◆ Saved data entries ◆
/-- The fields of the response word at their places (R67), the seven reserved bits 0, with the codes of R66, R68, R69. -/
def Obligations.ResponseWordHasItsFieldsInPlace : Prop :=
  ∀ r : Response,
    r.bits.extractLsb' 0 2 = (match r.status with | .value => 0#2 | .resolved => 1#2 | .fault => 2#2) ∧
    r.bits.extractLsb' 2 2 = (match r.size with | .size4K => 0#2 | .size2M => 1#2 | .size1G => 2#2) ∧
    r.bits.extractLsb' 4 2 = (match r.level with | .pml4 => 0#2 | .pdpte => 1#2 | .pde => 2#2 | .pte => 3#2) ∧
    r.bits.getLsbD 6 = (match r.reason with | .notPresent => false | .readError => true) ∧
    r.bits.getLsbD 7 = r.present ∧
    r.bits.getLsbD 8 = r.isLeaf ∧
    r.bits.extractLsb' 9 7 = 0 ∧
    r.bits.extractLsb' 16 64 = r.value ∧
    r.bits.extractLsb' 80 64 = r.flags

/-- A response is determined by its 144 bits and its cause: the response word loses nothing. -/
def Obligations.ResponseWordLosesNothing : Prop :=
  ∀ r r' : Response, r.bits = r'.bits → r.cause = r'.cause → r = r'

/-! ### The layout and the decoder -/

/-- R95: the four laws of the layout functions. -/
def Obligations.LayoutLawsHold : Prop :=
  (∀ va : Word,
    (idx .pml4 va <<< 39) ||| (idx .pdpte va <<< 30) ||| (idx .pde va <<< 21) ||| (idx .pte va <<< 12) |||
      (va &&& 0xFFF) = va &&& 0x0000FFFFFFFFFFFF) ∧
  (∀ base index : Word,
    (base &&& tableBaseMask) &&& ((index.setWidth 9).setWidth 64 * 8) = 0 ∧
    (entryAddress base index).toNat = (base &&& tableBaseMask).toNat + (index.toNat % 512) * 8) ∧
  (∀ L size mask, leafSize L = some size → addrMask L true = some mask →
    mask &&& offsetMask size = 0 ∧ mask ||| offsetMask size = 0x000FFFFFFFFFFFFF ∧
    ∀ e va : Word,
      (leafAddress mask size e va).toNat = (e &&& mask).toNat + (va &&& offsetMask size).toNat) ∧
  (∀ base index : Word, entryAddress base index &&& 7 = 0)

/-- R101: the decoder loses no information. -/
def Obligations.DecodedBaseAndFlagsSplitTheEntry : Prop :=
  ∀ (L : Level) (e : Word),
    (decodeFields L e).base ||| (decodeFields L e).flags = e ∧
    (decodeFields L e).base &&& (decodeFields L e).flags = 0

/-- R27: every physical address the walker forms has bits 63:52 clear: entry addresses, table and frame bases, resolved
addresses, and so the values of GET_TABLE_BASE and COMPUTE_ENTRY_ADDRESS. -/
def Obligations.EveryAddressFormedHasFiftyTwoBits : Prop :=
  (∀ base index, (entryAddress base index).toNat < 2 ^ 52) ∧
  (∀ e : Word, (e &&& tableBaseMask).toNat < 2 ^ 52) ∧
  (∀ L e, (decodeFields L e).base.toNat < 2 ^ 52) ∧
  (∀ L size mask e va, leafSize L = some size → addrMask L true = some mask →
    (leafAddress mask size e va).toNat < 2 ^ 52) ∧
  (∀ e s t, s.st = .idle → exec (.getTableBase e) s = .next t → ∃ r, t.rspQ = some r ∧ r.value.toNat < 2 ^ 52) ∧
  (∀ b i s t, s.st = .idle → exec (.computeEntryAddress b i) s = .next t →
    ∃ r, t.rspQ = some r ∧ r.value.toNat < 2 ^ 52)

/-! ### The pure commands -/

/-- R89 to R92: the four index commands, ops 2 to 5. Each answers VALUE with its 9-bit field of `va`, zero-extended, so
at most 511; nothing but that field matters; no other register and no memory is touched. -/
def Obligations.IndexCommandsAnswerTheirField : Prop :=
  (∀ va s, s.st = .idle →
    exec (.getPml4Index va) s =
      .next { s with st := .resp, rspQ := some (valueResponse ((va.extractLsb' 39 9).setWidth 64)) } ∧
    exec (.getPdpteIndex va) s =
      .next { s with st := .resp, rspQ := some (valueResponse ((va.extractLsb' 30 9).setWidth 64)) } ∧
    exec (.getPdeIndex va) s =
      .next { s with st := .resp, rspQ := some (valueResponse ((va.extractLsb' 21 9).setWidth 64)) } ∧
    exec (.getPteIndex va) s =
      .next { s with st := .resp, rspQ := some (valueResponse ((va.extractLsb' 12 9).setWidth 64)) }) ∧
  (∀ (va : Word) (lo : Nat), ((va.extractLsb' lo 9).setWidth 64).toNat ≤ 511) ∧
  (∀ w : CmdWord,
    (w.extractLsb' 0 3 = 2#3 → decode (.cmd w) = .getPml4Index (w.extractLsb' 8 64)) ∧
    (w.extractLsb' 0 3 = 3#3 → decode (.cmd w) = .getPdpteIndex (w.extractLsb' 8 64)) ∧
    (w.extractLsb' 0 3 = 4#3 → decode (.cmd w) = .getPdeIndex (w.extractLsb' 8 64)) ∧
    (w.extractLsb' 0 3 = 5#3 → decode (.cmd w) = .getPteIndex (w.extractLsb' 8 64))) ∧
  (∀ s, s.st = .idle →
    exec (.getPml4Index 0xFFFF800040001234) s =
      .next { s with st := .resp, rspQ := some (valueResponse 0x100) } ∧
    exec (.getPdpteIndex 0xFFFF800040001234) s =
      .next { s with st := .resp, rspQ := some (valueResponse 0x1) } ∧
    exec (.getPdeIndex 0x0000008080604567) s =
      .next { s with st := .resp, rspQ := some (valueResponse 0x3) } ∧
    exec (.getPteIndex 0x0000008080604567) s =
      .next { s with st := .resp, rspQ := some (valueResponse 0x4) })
---
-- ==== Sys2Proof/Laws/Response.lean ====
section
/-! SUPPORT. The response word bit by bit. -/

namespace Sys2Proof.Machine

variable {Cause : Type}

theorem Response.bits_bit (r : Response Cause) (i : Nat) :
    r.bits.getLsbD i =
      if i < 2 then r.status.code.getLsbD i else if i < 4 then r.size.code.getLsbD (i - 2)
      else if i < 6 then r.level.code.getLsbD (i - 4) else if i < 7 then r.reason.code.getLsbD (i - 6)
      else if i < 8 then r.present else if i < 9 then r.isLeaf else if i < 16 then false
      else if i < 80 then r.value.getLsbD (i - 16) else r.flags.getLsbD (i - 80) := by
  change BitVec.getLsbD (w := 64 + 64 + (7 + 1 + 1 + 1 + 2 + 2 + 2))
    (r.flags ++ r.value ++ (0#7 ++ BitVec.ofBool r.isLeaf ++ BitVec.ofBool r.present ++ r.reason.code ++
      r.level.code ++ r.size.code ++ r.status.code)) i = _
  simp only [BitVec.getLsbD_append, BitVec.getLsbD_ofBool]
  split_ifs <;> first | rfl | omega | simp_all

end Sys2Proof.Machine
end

◆ WHAT YOU WILL DO ◆
Return only the lines of the records in which the string "toNat" appears.

◆ SOLUTION BELOW ◆
    (entryAddress base index).toNat = (base &&& tableBaseMask).toNat + (index.toNat % 512) * 8) ∧
      (leafAddress mask size e va).toNat = (e &&& mask).toNat + (va &&& offsetMask size).toNat) ∧
  (∀ base index, (entryAddress base index).toNat < 2 ^ 52) ∧
  (∀ e : Word, (e &&& tableBaseMask).toNat < 2 ^ 52) ∧
  (∀ L e, (decodeFields L e).base.toNat < 2 ^ 52) ∧
    (leafAddress mask size e va).toNat < 2 ^ 52) ∧
  (∀ e s t, s.st = .idle → exec (.getTableBase e) s = .next t → ∃ r, t.rspQ = some r ∧ r.value.toNat < 2 ^ 52) ∧
    ∃ r, t.rspQ = some r ∧ r.value.toNat < 2 ^ 52)
  (∀ (va : Word) (lo : Nat), ((va.extractLsb' lo 9).setWidth 64).toNat ≤ 511) ∧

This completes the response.